This article originally appeared in Volume 21.1 (March-April 2019) of the Australian Turfgrass Management Journal. To subscribe click here.
ATM environmental columnist Kate Torgersen looks back on the recent Sports Environment Alliance Summit in Melbourne.
The Sports Environment Alliance (SEA)… hands up if you have heard of it? If not, may I suggest looking into this not-for-profit organisation and seeing how you can get involved in making sure there is a future for all to continue playing sport. The SEA hosted their third sustainability summit at the Melbourne Cricket Ground on 5 March and being a previous panellist in 2017 I was eager to return and hear from all the presenters.
The summit focusses on practical ways the sports industry can limit its impact on the environment.
The event brought together national, state, community and professional sporting associations along with all levels of sport and government, facility managers and sustainable service providers to explore what a sustainable future may look like for the sporting sector.
As Dr Sheila Nguyen, executive director of SEA, explains: “The sport industry needs the environment and right now the environment needs a loud, sexy, high profile voice and I believe sport holds the megaphone.”

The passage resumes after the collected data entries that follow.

-- ==== Sys2Proof/Machine/Dispatch.lean ====
section
/-! DEFINITION. One arm per instruction: the meaning it calls. -/

namespace Sys2Proof.Machine

/-- What an instruction does. -/
def exec (i : Instr) (s : State) : Host.Outcome State Fault Refusal :=
  match i with
  | .configure => Sys2Proof.Machine.execConfigure s
  | .denyAll => Sys2Proof.Machine.execDenyAll s
  | .allowMapped => Sys2Proof.Machine.execAllowMapped s
  | .rdid => Sys2Proof.Machine.execRdid s
  | .cmd o n => Sys2Proof.Machine.execCmd o n s
  | .wr1 o len p => Sys2Proof.Machine.execWr1 o len p s
  | .wra o n a len p => Sys2Proof.Machine.execWra o n a len p s
  | .rd1 o len => Sys2Proof.Machine.execRd1 o len s
  | .rda o n a len p => Sys2Proof.Machine.execRda o n a len p s
  | .mmapCfg => Sys2Proof.Machine.execMmapCfg s
  | .abort => Sys2Proof.Machine.execAbort s
  | .initialise => Sys2Proof.Machine.execInitialise s
  | .acquire => Sys2Proof.Machine.execAcquire s
  | .release => Sys2Proof.Machine.execRelease s
  | .init => Sys2Proof.Machine.execInit s
  | .read a len p => Sys2Proof.Machine.execRead a len p s
  | .write a len p => Sys2Proof.Machine.execWrite a len p s
  | .reserved0E => Sys2Proof.Machine.execReserved0E s
  | .reserved0F => Sys2Proof.Machine.execReserved0F s
  | .reserved13 => Sys2Proof.Machine.execReserved13 s
  | .reserved14 => Sys2Proof.Machine.execReserved14 s
  | .reserved15 => Sys2Proof.Machine.execReserved15 s
  | .reserved16 => Sys2Proof.Machine.execReserved16 s
  | .reserved17 => Sys2Proof.Machine.execReserved17 s
  | .reserved18 => Sys2Proof.Machine.execReserved18 s
  | .reserved19 => Sys2Proof.Machine.execReserved19 s
  | .reserved1A => Sys2Proof.Machine.execReserved1A s
  | .reserved1B => Sys2Proof.Machine.execReserved1B s
  | .reserved1C => Sys2Proof.Machine.execReserved1C s
  | .reserved1D => Sys2Proof.Machine.execReserved1D s
  | .reserved1E => Sys2Proof.Machine.execReserved1E s
  | .reserved1F => Sys2Proof.Machine.execReserved1F s
  | .cpuLoad a k => Sys2Proof.Machine.execCpuLoad a k s
  | .cpuStore a k v => Sys2Proof.Machine.execCpuStore a k v s
  | .cpuFetch a k => Sys2Proof.Machine.execCpuFetch a k s
  | .cpuSpec a k => Sys2Proof.Machine.execCpuSpec a k s
  | .tmwRdid => Sys2Proof.Machine.execTmwRdid s
  | .tmwCmd o il => Sys2Proof.Machine.execTmwCmd o il s
  | .tmwWr1 o => Sys2Proof.Machine.execTmwWr1 o s
  | .tmwWra o il al sz dl => Sys2Proof.Machine.execTmwWra o il al sz dl s
  | .tmwWra0 o il al sz => Sys2Proof.Machine.execTmwWra0 o il al sz s
  | .tmwRd1 o => Sys2Proof.Machine.execTmwRd1 o s
  | .tmwRda4 o il sz abl => Sys2Proof.Machine.execTmwRda4 o il sz abl s
  | .tmwRda1 o sz => Sys2Proof.Machine.execTmwRda1 o sz s
  | .tmwMmapCfg il sz abl => Sys2Proof.Machine.execTmwMmapCfg il sz abl s
  | .opRead f => Sys2Proof.Machine.execOpRead f s
  | .opFastRead f => Sys2Proof.Machine.execOpFastRead f s
  | .opQuadRead f => Sys2Proof.Machine.execOpQuadRead f s
  | .opWrite f => Sys2Proof.Machine.execOpWrite f s
  | .opQuadWrite f => Sys2Proof.Machine.execOpQuadWrite f s
  | .opEnterQuad f => Sys2Proof.Machine.execOpEnterQuad f s
  | .opExitQuad f => Sys2Proof.Machine.execOpExitQuad f s
  | .opResetEnable f => Sys2Proof.Machine.execOpResetEnable f s
  | .opReset f => Sys2Proof.Machine.execOpReset f s
  | .opSetBurst f => Sys2Proof.Machine.execOpSetBurst f s
  | .opReadId f => Sys2Proof.Machine.execOpReadId f s
  | .rgnAttrOuter srd => Sys2Proof.Machine.execRgnAttrOuter srd s
  | .rgnAttrMid srd => Sys2Proof.Machine.execRgnAttrMid srd s
  | .rgnAttrInner srd => Sys2Proof.Machine.execRgnAttrInner srd s
  | .crLoad prescaler sshift => Sys2Proof.Machine.execCrLoad prescaler sshift s
  | .dcrLoad fsize csht => Sys2Proof.Machine.execDcrLoad fsize csht s

end Sys2Proof.Machine
end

Dr Nguyen will be presenting at the 2019 Asia Pacific Turfgrass Conference in Brisbane on reducing environmental impacts at sporting venues and I can guarantee you will leave the presentation feeling empowered to create a sustainable future at your workplace.

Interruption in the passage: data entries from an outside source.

-- ==== Sys2Proof/Certificates/Slice0/Obligations.lean ====
section
/-! DEFINITION. The statements for the provers. They quantify over every state and every parameter that meets the premises they
name. The states on the right of an equation are those of Sys2Proof/Safety.lean, written as updates of the state before, so an
equation states the frame too: every field it does not name is as it was. In every one of them the outputs of the command and
diagnostic ports (notes/assumptions/23.md), the counter of draws (27.md), and that an operation ends with its frame off the wire
(15.md) are the model's own. -/

open Sys2Proof Sys2Proof.Machine

/-! ### Decoding and stepping -/

/-- Decoding what the encoder writes gives the instruction back, with every operand at every value. The encoder follows
30_encoding.md R111 to R114, R121, R126, R128, R130; where operands lie behind the first byte is the model's
(notes/assumptions/4.md). -/
def Obligations.DecodeEncodeRoundTrip : Prop :=
  ∀ i : Instr, WellFormed i = true → decode (encode i) = .ok i

/-- Words written out from 30_encoding.md R122, R126, R128, R130 and 10_state.md R30, R31 decode to what they stand for. Where the
operands of the command port and of the CPU port lie behind the first byte, the code 2 of `cpu_size`, and the shape byte of a frame
are the model's own (notes/assumptions/4.md). -/
def Obligations.SpecWordsDecode : Prop :=
  decode ⟨.op, [0x0C]⟩ = .ok .acquire
    ∧ decode ⟨.op, [0x04, 0x35]⟩ = .ok (.cmd 0x35 .one)
    ∧ decode ⟨.op, [0x11, 0, 0, 0x00, 0x01, 0, 0, 5, 0, 0, 0, 0x01, 0x20, 0, 0x20]⟩ = .ok (.read 0x100 5 0x20002001)
    ∧ decode ⟨.op, [0x13]⟩ = .ok .reserved13
    ∧ decode ⟨.cpu, [3, 2, 0x00, 0x01, 0x00, 0x90]⟩ = .ok (.cpuSpec 0x90000100 .b4)
    ∧ decode ⟨.tmw, [0x38, 0x2F, 0x00, 0x03]⟩ = .ok (.tmwWra 0x38 .four .four .a24 .four)
    ∧ decode ⟨.tmw, [0xEB, 0xFF, 0x18, 0x0F]⟩ = .ok (.tmwMmapCfg .four .a32 (some .four))
    ∧ decode ⟨.opc8, [0x35]⟩ = .ok (.opEnterQuad ⟨.one, none, none, 0, .absent⟩)
    ∧ decode ⟨.rgn, [0x31, 0x03, 0x00, 0x10]⟩ = .ok (.rgnAttrMid 0x03)
    ∧ decode ⟨.cfg, [0x11, 0x03, 0x00, 0x02]⟩ = .ok (.crLoad 2 true)
    ∧ decode ⟨.cfg, [0x02, 0x03, 0x16, 0x00]⟩ = .ok (.dcrLoad 22 3)

/-- A step runs the instruction that is presented and takes the presentation off the queue; with nothing presented it is one
step of the wire engine, which changes nothing while no frame is on the wire (70_reset_and_hazards.md R290, 10_state.md R21).
Nothing is refused: whatever is presented, rows and others, a step with no outcome recorded answers a next state. The queue is the
model's (notes/assumptions/3.md), and so is what a presentation that is no row does (34.md). -/
def Obligations.StepRunsDecodedInstruction : Prop :=
  (∀ (s : State) (x : Input) (rest : List Input) (i : Instr),
    s.fault = none → s.inputs = x :: rest → decode x = .ok i → step s = exec i { s with inputs := rest })
    ∧ (∀ s : State, s.fault = none → s.inputs = [] →
      step s = .next (wireStep s) ∧ (s.ph = .idle → crAbort s.cr = false → step s = .next s))
    ∧ (∀ s : State, s.fault = none → ∃ t : State, step s = .next t)

/-- A recorded outcome is never cleared by any later step, CONFIGURE and INITIALIZE included (10_state.md R62, 60_exceptions.md R260).
That every later step and every instruction then answers that fault, so that nothing runs after it, is read from the two rules
(notes/assumptions/9.md). -/
def Obligations.RecordedOutcomeIsNeverCleared : Prop :=
  ∀ (s : State) (f : Fault), s.fault = some f → step s = .fault f ∧ ∀ i : Instr, exec i s = .fault f

/-- Reserved encodings are `Unsupported` when presented: every reserved selector (30_encoding.md R133), changing nothing but the
outputs, and every reserved mode word on the mode-word port (R132, 93_implementation_defined.md U10). -/
def Obligations.ReservedEncodingsAreUnsupported : Prop :=
  (∀ s : State, Quiet s →
    ∀ p ∈ [(Instr.reserved0E, 0x0E#5), (.reserved0F, 0x0F#5), (.reserved13, 0x13#5), (.reserved14, 0x14#5),
        (.reserved15, 0x15#5), (.reserved16, 0x16#5), (.reserved17, 0x17#5), (.reserved18, 0x18#5), (.reserved19, 0x19#5),
        (.reserved1A, 0x1A#5), (.reserved1B, 0x1B#5), (.reserved1C, 0x1C#5), (.reserved1D, 0x1D#5), (.reserved1E, 0x1E#5),
        (.reserved1F, 0x1F#5)],
      exec p.1 s = .next (stopped (.unsupported (.reservedSelector p.2)) s))
    ∧ (∀ (s : State) (w : Word) (rest : List Input),
      s.fault = none → s.inputs = tmwInput w :: rest → reservedTmw w = true →
        step s = .next { s with inputs := rest, fault := some (.unsupported .reservedTmw) })

/-! ### What every step keeps -/

/-- The invariant holds after reset. The power-on values it rests on are the model's (notes/assumptions/6.md, 28.md). -/
def Obligations.ResetMeetsInvariant : Prop := Inv State.reset

/-- Every step that answers a next state keeps the invariant: the wire, the flags, the FIFO and the pins agree (10_state.md R39 to R42),
the reserved bits read 0, no abort is left pending where no outcome is recorded, both memories keep their canonical form. After
`Wedged` only the memories are spoken of. Four clauses are the model's: `CLK` is low in every state, a frame on the wire included, and an
idle wire is not driven (notes/assumptions/28.md); an operation that was cut short leaves no abort pending (32.md); `SR.BUSY` is a draw
while a memory-mapped frame is on the wire (13.md, 19.md); the form of the memories (8.md). -/
def Obligations.StepKeepsInvariant : Prop :=
  ∀ s t : State, Inv s → step s = .next t → Inv t

/-- The block never leaves `irq_enabled` different from how it found it (10_state.md R53), and no step changes the straps. That this
holds of a step that ends in `Wedged` too is read from R53 (notes/assumptions/10.md). -/
def Obligations.StepKeepsIrqEnabled : Prop :=
  ∀ s t : State, step s = .next t → t.irqEnabled = s.irqEnabled ∧ t.par = s.par

/-- The trace is append-only (10_state.md R60). -/
def Obligations.TraceIsAppendOnly : Prop :=
  ∀ s t : State, step s = .next t → ∃ es : List Event, t.trace = s.trace ++ es

/-- Who writes what, under every schedule of the other agents: `mode` only the arbitration operations (10_state.md R24), the
descriptors only DENY_ALL, ALLOW_MAPPED, what is made of them, and the single loads (R50); `DCR` and the pins only CONFIGURE and
what is made of it, and the single load (R31, R46); `op_word` only RD1; the buffer only RDA and READ (R57). All but the buffer, which
is the caller's, are the block's, and nothing is said of them when the step ends in `Wedged` (60_exceptions.md R260); that the buffer is
kept then too is the model's (notes/assumptions/10.md). -/
def Obligations.StateIsWrittenOnlyByItsOperations : Prop :=
  ∀ (i : Instr) (s t : State), exec i s = .next t →
    (isWedged t = false →
      (writesMode i = false → t.mode = s.mode)
        ∧ (writesWindow i = false → t.rgnOuter = s.rgnOuter ∧ t.rgnMid = s.rgnMid ∧ t.rgnInner = s.rgnInner)
        ∧ (writesConfig i = false → t.dcr = s.dcr ∧ t.pinsEnabled = s.pinsEnabled)
        ∧ ((∀ o n, i ≠ .rd1 o n) → t.opWord = s.opWord))
      ∧ (writesBuffer i = false → t.buf = s.buf)

/-! ### The protection window -/

/-- The window is closed exactly when every address of the span is denied (10_state.md R52), whatever the descriptors hold. -/
def Obligations.WindowClosedIffAllDenied : Prop :=
  ∀ s : State, windowClosed s = true ↔ ∀ a : Nat, inSpan s.par a = true → allowed s a = false

/-- The window is open exactly when, in the span, the valid sub-range and nothing else is allowed (10_state.md R52). -/
def Obligations.WindowOpenIffExactlyValidAllowed : Prop :=
  ∀ s : State, windowOpen s = true ↔ ∀ a : Nat, inSpan s.par a = true → (allowed s a = true ↔ inValid s.par a = true)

The MCG hosted the third annual Sports Environment Alliance Summit in early March
This year’s summit kicked off with three facility tours of the MCG, Flemington racecourse and the Melbourne and Olympic Park Trust precinct.
The MCG tour took delegates ‘back of house’, going behind the scenes of the iconic arena to get an insight into the eco-efforts being made. The Melbourne Cricket Club is a proud foundation member of the SEA and was recognised with the inaugural #SEAChanger Award at the 2016 summit.
In 2018 the MCG became the first sporting venue to close the loop on organics recycling, with waste produced at the stadium treated in-house via an organics dehydrator. This waste is turned into a soil additive that is then used on the stadium surrounds.
At Flemington, home of the Victoria Racing Club (VRC), executive general manager James Reid, explained the facility’s sustainability innovations which went into the design of the new state-of-the-art Club Stand which opened ahead of during the last Spring Carnival.